(Stored data)
/-- The event is counted, and the lane, the queues and the Pending List are emptied: no CLR awaits a pulse that is not on
the line (R131, R132). -/
theorem clearBlocks (t : State) : Steady t (t.countClear t.lpt.pins.lcl).clearLane where
  pending := rfl
  up := rfl
  params := rfl
  caps := fun c => by
    have k := (countClear t t.lpt.pins.lcl).caps c.1
    exact ⟨⟨by simp [State.clearLane, TransmitQueue.cleared], by simp [State.clearLane, LanePort.cleared], k.2.2.1,
      by simp [State.clearLane], k.2.2.2.2⟩, c.2⟩
  limit := id
  starts := Nat.le_refl _
  line := id
  pulse := fun k => by
    refine ⟨fun l => absurd l (by simp [State.clearLane, LanePort.cleared, LanePins.released]), fun a => ?_⟩
    have a : (t.countClear t.lpt.pins.lcl).awaitsPulse = true := a
    cases hl : t.lpt.pins.lcl with
    | true => rw [hl, awaitsPulse_countClear_own] at a; cases a
    | false => rw [hl] at a; exact absurd (k.2 a) (by simp [hl])

/-- What a lane clear does to the slots and the lines of claimants. -/
theorem clearSlots (t : State) :
    Quiet t (((slotIds.foldl State.clearSlot t).unclaimReport .inboxHead).unclaimReport .rescan) :=
  ((foldQuiet _ clearSlot _ _).unclaimReport _).unclaimReport _

theorem takeClear (t : State) : Steady t t.takeClear := by
  have k := (clearBlocks t).thenQuiet (clearSlots _)
  unfold State.takeClear
  dsimp only
  split
  · exact (k.thenQuiet ((Quiet.refl _).stationReport _)).trans (placeProbe _)
  · exact k.thenQuiet ((Quiet.refl _).stationReport _)

/-- After a lane clear event LCL is released (R131). -/
theorem takeClear_lcl (t : State) : t.takeClear.lpt.pins.lcl = false := by
  have k := (clearSlots (t.countClear t.lpt.pins.lcl).clearLane).lcl
  have hr : ∀ (u : State) (w : StationWait), (u.stationReport w).lpt.pins.lcl = u.lpt.pins.lcl := fun u w =>
    ((Quiet.refl u).stationReport w).lcl
  have hp : ∀ u : State, u.placeProbe.lpt.pins.lcl = u.lpt.pins.lcl := fun u =>
    ((Quiet.refl { u with sct := { u.sct with probe := true } }).pushCtrl _ _).lcl
  unfold State.takeClear
  dsimp only
  split
  · rw [hp, hr, k]; rfl
  · rw [hr, k]; rfl

theorem ownClear (t : State) : Steady t t.ownClear := by
  unfold State.ownClear
  split
  · exact takeClear t
  · exact .refl t

/-- A station about to leave the states that take lane clear does not drive LCL (R149). -/
theorem ownClear_lcl (t : State) (k : t.ownClear.pulseLaw) : t.ownClear.lpt.pins.lcl = false := by
  unfold State.ownClear at k ⊢
  split
  · exact takeClear_lcl t
  · rename_i h
    rw [if_neg h] at k
    cases hl : t.lpt.pins.lcl with
    | false => rfl
    | true => exact absurd ⟨hl, by rcases k.1 hl with ⟨hu, hs | hs⟩ <;> simp [State.takesClear, hu, hs]⟩ h

/-! ### FAULT and the SILENT mark -/

theorem placeFaultStatus (t : State) : Quiet t t.placeFaultStatus := by
  unfold State.placeFaultStatus
  split
  · exact placeStatus _
  · exact .refl _

theorem lpt_atFault_inbox (l : LanePort) : l.atFault.inbox = l.inbox := by
  unfold LanePort.atFault
  split <;> rfl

WHAT TO DO:
Scan the records above for the string "have", and copy every line where it turns up.

EXPECTED ANSWER:
    have k := (countClear t t.lpt.pins.lcl).caps c.1
    have a : (t.countClear t.lpt.pins.lcl).awaitsPulse = true := a
  have k := (clearBlocks t).thenQuiet (clearSlots _)
  have k := (clearSlots (t.countClear t.lpt.pins.lcl).clearLane).lcl
  have hr : ∀ (u : State) (w : StationWait), (u.stationReport w).lpt.pins.lcl = u.lpt.pins.lcl := fun u w =>
  have hp : ∀ u : State, u.placeProbe.lpt.pins.lcl = u.lpt.pins.lcl := fun u =>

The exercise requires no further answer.